Bindu - A2A Protocol Compliant AI Agent Framework


Severity	critical
Status	fixed
Found	2026-04-18
Fixed	2026-04-18
Area	`bindu/server`
Commit	`d664e1e`

Symptom

In any Bindu deployment with more than one authenticated caller — e.g. two customers running their own agents behind a shared Bindu instance, or a SaaS provider hosting one agent for many tenants — a valid bearer token was sufficient to read, cancel, or destroy another caller’s tasks and contexts over the A2A JSON-RPC API. Concretely, Bob (authenticated with his own valid Hydra token) could:

Call tasks/list and receive every task stored by the server, including Alice’s prompts, her agent’s replies, and any attached artifacts. No UUID enumeration required — the response paginated over the entire table.
Call tasks/get with any task UUID he learned or guessed and receive Alice’s full task body.
Call tasks/cancel on Alice’s in-flight task.
Call contexts/clear on Alice’s context, destroying the full conversation thread including its task rows.
Call message/send referencing Alice’s context_id, splicing his own messages into her conversation.
Register a webhook on Alice’s task via tasks/pushNotification/config/set and receive all lifecycle events for her execution.

The auth middleware (Ory Hydra OAuth2) correctly identified who Bob was. Nothing downstream ever asked whether Bob was allowed to touch that particular row.

Root cause

The bug was not a single buggy line — it was a missing concept. The storage layer had no notion of task ownership, and the handlers never consulted the caller’s identity when serving a request. Pre-fix state at bindu/server/handlers/task_handlers.py:51-62:

async def get_task(self, request: GetTaskRequest) -> GetTaskResponse:
    task_id = request["params"]["task_id"]
    history_length = request["params"].get("history_length")
    task = await self.storage.load_task(task_id, history_length)
    if task is None:
        return self.error_response_creator(...)
    return GetTaskResponse(jsonrpc="2.0", id=request["id"], result=task)

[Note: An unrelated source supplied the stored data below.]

@[simp] theorem updDma_pending (s : State) (n : Nat) (f : DmaChan → DmaChan) : (updDma s n f).pending = s.pending := rfl
@[simp] theorem updDma_free (s : State) (n : Nat) (f : DmaChan → DmaChan) : (updDma s n f).free = s.free := rfl
@[simp] theorem updDma_regs (s : State) (n : Nat) (f : DmaChan → DmaChan) : (updDma s n f).regs = s.regs := rfl
@[simp] theorem updDma_banked (s : State) (n : Nat) (f : DmaChan → DmaChan) : (updDma s n f).banked = s.banked := rfl
@[simp] theorem updDma_mem (s : State) (n : Nat) (f : DmaChan → DmaChan) : (updDma s n f).mem = s.mem := rfl
@[simp] theorem updDma_memTally (s : State) (n : Nat) (f : DmaChan → DmaChan) : (updDma s n f).memTally = s.memTally := rfl
@[simp] theorem updDma_memSyn (s : State) (n : Nat) (f : DmaChan → DmaChan) : (updDma s n f).memSyn = s.memSyn := rfl
@[simp] theorem updDma_unscrubbed (s : State) (n : Nat) (f : DmaChan → DmaChan) : (updDma s n f).unscrubbed = s.unscrubbed := rfl
@[simp] theorem updDma_stale (s : State) (n : Nat) (f : DmaChan → DmaChan) : (updDma s n f).stale = s.stale := rfl
@[simp] theorem updDma_pageCode (s : State) (n : Nat) (f : DmaChan → DmaChan) : (updDma s n f).pageCode = s.pageCode := rfl
@[simp] theorem updDma_testRows (s : State) (n : Nat) (f : DmaChan → DmaChan) : (updDma s n f).testRows = s.testRows := rfl
@[simp] theorem updDma_rig (s : State) (n : Nat) (f : DmaChan → DmaChan) : (updDma s n f).rig = s.rig := rfl
@[simp] theorem updDma_partRun (s : State) (n : Nat) (f : DmaChan → DmaChan) : (updDma s n f).partRun = s.partRun := rfl
@[simp] theorem updDma_threads (s : State) (n : Nat) (f : DmaChan → DmaChan) : (updDma s n f).threads = s.threads := rfl
@[simp] theorem updDma_cores (s : State) (n : Nat) (f : DmaChan → DmaChan) : (updDma s n f).cores = s.cores := rfl
@[simp] theorem updDma_quads (s : State) (n : Nat) (f : DmaChan → DmaChan) : (updDma s n f).quads = s.quads := rfl
@[simp] theorem updDma_slices (s : State) (n : Nat) (f : DmaChan → DmaChan) : (updDma s n f).slices = s.slices := rfl
@[simp] theorem updDma_net (s : State) (n : Nat) (f : DmaChan → DmaChan) : (updDma s n f).net = s.net := rfl
@[simp] theorem updDma_regNet (s : State) (n : Nat) (f : DmaChan → DmaChan) : (updDma s n f).regNet = s.regNet := rfl
@[simp] theorem updDma_psNet (s : State) (n : Nat) (f : DmaChan → DmaChan) : (updDma s n f).psNet = s.psNet := rfl
@[simp] theorem updDma_tightNet (s : State) (n : Nat) (f : DmaChan → DmaChan) : (updDma s n f).tightNet = s.tightNet := rfl
@[simp] theorem updDma_pcNet (s : State) (n : Nat) (f : DmaChan → DmaChan) : (updDma s n f).pcNet = s.pcNet := rfl
@[simp] theorem updDma_credits (s : State) (n : Nat) (f : DmaChan → DmaChan) : (updDma s n f).credits = s.credits := rfl
@[simp] theorem updDma_meshSeq (s : State) (n : Nat) (f : DmaChan → DmaChan) : (updDma s n f).meshSeq = s.meshSeq := rfl
@[simp] theorem updDma_chans (s : State) (n : Nat) (f : DmaChan → DmaChan) : (updDma s n f).chans = s.chans := rfl
@[simp] theorem updDma_irq (s : State) (n : Nat) (f : DmaChan → DmaChan) : (updDma s n f).irq = s.irq := rfl
@[simp] theorem updDma_alm (s : State) (n : Nat) (f : DmaChan → DmaChan) : (updDma s n f).alm = s.alm := rfl
@[simp] theorem updDma_faultN (s : State) (n : Nat) (f : DmaChan → DmaChan) : (updDma s n f).faultN = s.faultN := rfl
@[simp] theorem updDma_epoch (s : State) (n : Nat) (f : DmaChan → DmaChan) : (updDma s n f).epoch = s.epoch := rfl
@[simp] theorem updDma_epochFrac (s : State) (n : Nat) (f : DmaChan → DmaChan) : (updDma s n f).epochFrac = s.epochFrac := rfl
@[simp] theorem updDma_mgmtIrq (s : State) (n : Nat) (f : DmaChan → DmaChan) : (updDma s n f).mgmtIrq = s.mgmtIrq := rfl
@[simp] theorem updDma_bowlIrq (s : State) (n : Nat) (f : DmaChan → DmaChan) : (updDma s n f).bowlIrq = s.bowlIrq := rfl
@[simp] theorem updDma_agentBuf (s : State) (n : Nat) (f : DmaChan → DmaChan) : (updDma s n f).agentBuf = s.agentBuf := rfl
@[simp] theorem updDma_haws (s : State) (n : Nat) (f : DmaChan → DmaChan) : (updDma s n f).haws = s.haws := rfl
@[simp] theorem updDma_hawsNet (s : State) (n : Nat) (f : DmaChan → DmaChan) : (updDma s n f).hawsNet = s.hawsNet := rfl
@[simp] theorem updDma_time (s : State) (n : Nat) (f : DmaChan → DmaChan) : (updDma s n f).time = s.time := rfl
@[simp] theorem updDma_stoppers (s : State) (n : Nat) (f : DmaChan → DmaChan) : (updDma s n f).stoppers = s.stoppers := rfl
@[simp] theorem updDma_ports (s : State) (n : Nat) (f : DmaChan → DmaChan) : (updDma s n f).ports = s.ports := rfl
@[simp] theorem updDma_ps (s : State) (n : Nat) (f : DmaChan → DmaChan) : (updDma s n f).ps = s.ps := rfl
@[simp] theorem updDma_splice (s : State) (n : Nat) (f : DmaChan → DmaChan) : (updDma s n f).splice = s.splice := rfl
@[simp] theorem updDma_svc (s : State) (n : Nat) (f : DmaChan → DmaChan) : (updDma s n f).svc = s.svc := rfl
@[simp] theorem updDma_hosts (s : State) (n : Nat) (f : DmaChan → DmaChan) : (updDma s n f).hosts = s.hosts := rfl
@[simp] theorem updDma_hostNet (s : State) (n : Nat) (f : DmaChan → DmaChan) : (updDma s n f).hostNet = s.hostNet := rfl
@[simp] theorem updDma_hostTx (s : State) (n : Nat) (f : DmaChan → DmaChan) : (updDma s n f).hostTx = s.hostTx := rfl
@[simp] theorem updDma_dmaTurns (s : State) (n : Nat) (f : DmaChan → DmaChan) : (updDma s n f).dmaTurns = s.dmaTurns := rfl
@[simp] theorem updDma_tenants (s : State) (n : Nat) (f : DmaChan → DmaChan) : (updDma s n f).tenants = s.tenants := rfl
@[simp] theorem updDma_pow (s : State) (n : Nat) (f : DmaChan → DmaChan) : (updDma s n f).pow = s.pow := rfl
@[simp] theorem updDma_mgmt (s : State) (n : Nat) (f : DmaChan → DmaChan) : (updDma s n f).mgmt = s.mgmt := rfl
@[simp] theorem updDma_flash (s : State) (n : Nat) (f : DmaChan → DmaChan) : (updDma s n f).flash = s.flash := rfl
@[simp] theorem updDma_boot (s : State) (n : Nat) (f : DmaChan → DmaChan) : (updDma s n f).boot = s.boot := rfl
@[simp] theorem updDma_stage (s : State) (n : Nat) (f : DmaChan → DmaChan) : (updDma s n f).stage = s.stage := rfl
@[simp] theorem updDma_rewire (s : State) (n : Nat) (f : DmaChan → DmaChan) : (updDma s n f).rewire = s.rewire := rfl
@[simp] theorem updDma_vigil (s : State) (n : Nat) (f : DmaChan → DmaChan) : (updDma s n f).vigil = s.vigil := rfl
@[simp] theorem updDma_vigilTested (s : State) (n : Nat) (f : DmaChan → DmaChan) : (updDma s n f).vigilTested = s.vigilTested := rfl

@[simp] theorem updTenant_pending (s : State) (n : Nat) (f : TenantSt → TenantSt) : (updTenant s n f).pending = s.pending := rfl
@[simp] theorem updTenant_free (s : State) (n : Nat) (f : TenantSt → TenantSt) : (updTenant s n f).free = s.free := rfl
@[simp] theorem updTenant_regs (s : State) (n : Nat) (f : TenantSt → TenantSt) : (updTenant s n f).regs = s.regs := rfl
@[simp] theorem updTenant_banked (s : State) (n : Nat) (f : TenantSt → TenantSt) : (updTenant s n f).banked = s.banked := rfl
@[simp] theorem updTenant_mem (s : State) (n : Nat) (f : TenantSt → TenantSt) : (updTenant s n f).mem = s.mem := rfl
@[simp] theorem updTenant_memTally (s : State) (n : Nat) (f : TenantSt → TenantSt) : (updTenant s n f).memTally = s.memTally := rfl
@[simp] theorem updTenant_memSyn (s : State) (n : Nat) (f : TenantSt → TenantSt) : (updTenant s n f).memSyn = s.memSyn := rfl
@[simp] theorem updTenant_unscrubbed (s : State) (n : Nat) (f : TenantSt → TenantSt) : (updTenant s n f).unscrubbed = s.unscrubbed := rfl
@[simp] theorem updTenant_stale (s : State) (n : Nat) (f : TenantSt → TenantSt) : (updTenant s n f).stale = s.stale := rfl
@[simp] theorem updTenant_pageCode (s : State) (n : Nat) (f : TenantSt → TenantSt) : (updTenant s n f).pageCode = s.pageCode := rfl
@[simp] theorem updTenant_testRows (s : State) (n : Nat) (f : TenantSt → TenantSt) : (updTenant s n f).testRows = s.testRows := rfl
@[simp] theorem updTenant_rig (s : State) (n : Nat) (f : TenantSt → TenantSt) : (updTenant s n f).rig = s.rig := rfl
@[simp] theorem updTenant_partRun (s : State) (n : Nat) (f : TenantSt → TenantSt) : (updTenant s n f).partRun = s.partRun := rfl
@[simp] theorem updTenant_threads (s : State) (n : Nat) (f : TenantSt → TenantSt) : (updTenant s n f).threads = s.threads := rfl
@[simp] theorem updTenant_cores (s : State) (n : Nat) (f : TenantSt → TenantSt) : (updTenant s n f).cores = s.cores := rfl
@[simp] theorem updTenant_quads (s : State) (n : Nat) (f : TenantSt → TenantSt) : (updTenant s n f).quads = s.quads := rfl
@[simp] theorem updTenant_slices (s : State) (n : Nat) (f : TenantSt → TenantSt) : (updTenant s n f).slices = s.slices := rfl
@[simp] theorem updTenant_net (s : State) (n : Nat) (f : TenantSt → TenantSt) : (updTenant s n f).net = s.net := rfl
@[simp] theorem updTenant_regNet (s : State) (n : Nat) (f : TenantSt → TenantSt) : (updTenant s n f).regNet = s.regNet := rfl
@[simp] theorem updTenant_psNet (s : State) (n : Nat) (f : TenantSt → TenantSt) : (updTenant s n f).psNet = s.psNet := rfl
@[simp] theorem updTenant_tightNet (s : State) (n : Nat) (f : TenantSt → TenantSt) : (updTenant s n f).tightNet = s.tightNet := rfl
@[simp] theorem updTenant_pcNet (s : State) (n : Nat) (f : TenantSt → TenantSt) : (updTenant s n f).pcNet = s.pcNet := rfl
@[simp] theorem updTenant_credits (s : State) (n : Nat) (f : TenantSt → TenantSt) : (updTenant s n f).credits = s.credits := rfl
@[simp] theorem updTenant_meshSeq (s : State) (n : Nat) (f : TenantSt → TenantSt) : (updTenant s n f).meshSeq = s.meshSeq := rfl
@[simp] theorem updTenant_chans (s : State) (n : Nat) (f : TenantSt → TenantSt) : (updTenant s n f).chans = s.chans := rfl
@[simp] theorem updTenant_irq (s : State) (n : Nat) (f : TenantSt → TenantSt) : (updTenant s n f).irq = s.irq := rfl
@[simp] theorem updTenant_alm (s : State) (n : Nat) (f : TenantSt → TenantSt) : (updTenant s n f).alm = s.alm := rfl
@[simp] theorem updTenant_faultN (s : State) (n : Nat) (f : TenantSt → TenantSt) : (updTenant s n f).faultN = s.faultN := rfl
@[simp] theorem updTenant_epoch (s : State) (n : Nat) (f : TenantSt → TenantSt) : (updTenant s n f).epoch = s.epoch := rfl
@[simp] theorem updTenant_epochFrac (s : State) (n : Nat) (f : TenantSt → TenantSt) : (updTenant s n f).epochFrac = s.epochFrac := rfl
@[simp] theorem updTenant_mgmtIrq (s : State) (n : Nat) (f : TenantSt → TenantSt) : (updTenant s n f).mgmtIrq = s.mgmtIrq := rfl
@[simp] theorem updTenant_bowlIrq (s : State) (n : Nat) (f : TenantSt → TenantSt) : (updTenant s n f).bowlIrq = s.bowlIrq := rfl
@[simp] theorem updTenant_agentBuf (s : State) (n : Nat) (f : TenantSt → TenantSt) : (updTenant s n f).agentBuf = s.agentBuf := rfl
@[simp] theorem updTenant_haws (s : State) (n : Nat) (f : TenantSt → TenantSt) : (updTenant s n f).haws = s.haws := rfl
@[simp] theorem updTenant_hawsNet (s : State) (n : Nat) (f : TenantSt → TenantSt) : (updTenant s n f).hawsNet = s.hawsNet := rfl
@[simp] theorem updTenant_time (s : State) (n : Nat) (f : TenantSt → TenantSt) : (updTenant s n f).time = s.time := rfl
@[simp] theorem updTenant_stoppers (s : State) (n : Nat) (f : TenantSt → TenantSt) : (updTenant s n f).stoppers = s.stoppers := rfl
@[simp] theorem updTenant_ports (s : State) (n : Nat) (f : TenantSt → TenantSt) : (updTenant s n f).ports = s.ports := rfl
@[simp] theorem updTenant_ps (s : State) (n : Nat) (f : TenantSt → TenantSt) : (updTenant s n f).ps = s.ps := rfl
@[simp] theorem updTenant_splice (s : State) (n : Nat) (f : TenantSt → TenantSt) : (updTenant s n f).splice = s.splice := rfl
@[simp] theorem updTenant_svc (s : State) (n : Nat) (f : TenantSt → TenantSt) : (updTenant s n f).svc = s.svc := rfl
@[simp] theorem updTenant_hosts (s : State) (n : Nat) (f : TenantSt → TenantSt) : (updTenant s n f).hosts = s.hosts := rfl
@[simp] theorem updTenant_hostNet (s : State) (n : Nat) (f : TenantSt → TenantSt) : (updTenant s n f).hostNet = s.hostNet := rfl
@[simp] theorem updTenant_hostTx (s : State) (n : Nat) (f : TenantSt → TenantSt) : (updTenant s n f).hostTx = s.hostTx := rfl
@[simp] theorem updTenant_dma (s : State) (n : Nat) (f : TenantSt → TenantSt) : (updTenant s n f).dma = s.dma := rfl
@[simp] theorem updTenant_dmaTurns (s : State) (n : Nat) (f : TenantSt → TenantSt) : (updTenant s n f).dmaTurns = s.dmaTurns := rfl
@[simp] theorem updTenant_pow (s : State) (n : Nat) (f : TenantSt → TenantSt) : (updTenant s n f).pow = s.pow := rfl
@[simp] theorem updTenant_mgmt (s : State) (n : Nat) (f : TenantSt → TenantSt) : (updTenant s n f).mgmt = s.mgmt := rfl
@[simp] theorem updTenant_flash (s : State) (n : Nat) (f : TenantSt → TenantSt) : (updTenant s n f).flash = s.flash := rfl
@[simp] theorem updTenant_boot (s : State) (n : Nat) (f : TenantSt → TenantSt) : (updTenant s n f).boot = s.boot := rfl
@[simp] theorem updTenant_stage (s : State) (n : Nat) (f : TenantSt → TenantSt) : (updTenant s n f).stage = s.stage := rfl
@[simp] theorem updTenant_rewire (s : State) (n : Nat) (f : TenantSt → TenantSt) : (updTenant s n f).rewire = s.rewire := rfl
@[simp] theorem updTenant_vigil (s : State) (n : Nat) (f : TenantSt → TenantSt) : (updTenant s n f).vigil = s.vigil := rfl
@[simp] theorem updTenant_vigilTested (s : State) (n : Nat) (f : TenantSt → TenantSt) : (updTenant s n f).vigilTested = s.vigilTested := rfl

Count the places the caller’s identity appears: zero. The same shape held across cancel_task, list_tasks, task_feedback, list_contexts, clear_context, and the four push-notification handlers. storage.list_tasks(length) was a global query with no WHERE clause. Why did it ship this way? The server was designed around two orthogonal concepts that never intersected:

Authentication (“who is this caller?”) — implemented as a Hydra ASGI middleware that attached user_info to scope.state.user.
Task routing (“dispatch by method name”) — implemented in the A2A endpoint as getattr(task_manager, handler_name) with no user context passed along.

The endpoint trusted the middleware to answer “should this caller reach this method at all?” (scope-gated, and even that was behind an optional require_permissions flag). Row-level authorization — the part every multi-tenant system needs — was simply missing. No bug in any one file; a bug in the contract between files.

Fix

Landed in four phases on branch fix/task-ownership-idor, each self-contained and deployable independently so the rollout could be incremental: Phase 1 — plumbing (commits 2101d6d, bb97d13)

New nullable owner_did column + index on tasks and contexts (bindu/server/storage/schema.py)
Alembic migration 20260418_0001_add_owner_did.py
Storage ABC gained get_task_owner / get_context_owner and submit_task(caller_did=...)
A2A endpoint resolves caller_did from scope.state.user.client_id and threads it through every TaskManager handler method. Every handler now carries the caller’s identity; enforcement landed separately.

Phase 2 — enforcement (commits 9424272, d664e1e)

storage.submit_task raises OwnershipError when the referenced context exists with a different owner; handlers translate to ContextNotFoundError on the wire so existence cannot be probed across tenants.
list_tasks / list_contexts / list_tasks_by_context accept an optional owner_did filter that hits the new indexes.
get_task, cancel_task, task_feedback, clear_context, and all four push-notification handlers compare get_*_owner(id) vs caller_did and return TaskNotFoundError / ContextNotFoundError on mismatch.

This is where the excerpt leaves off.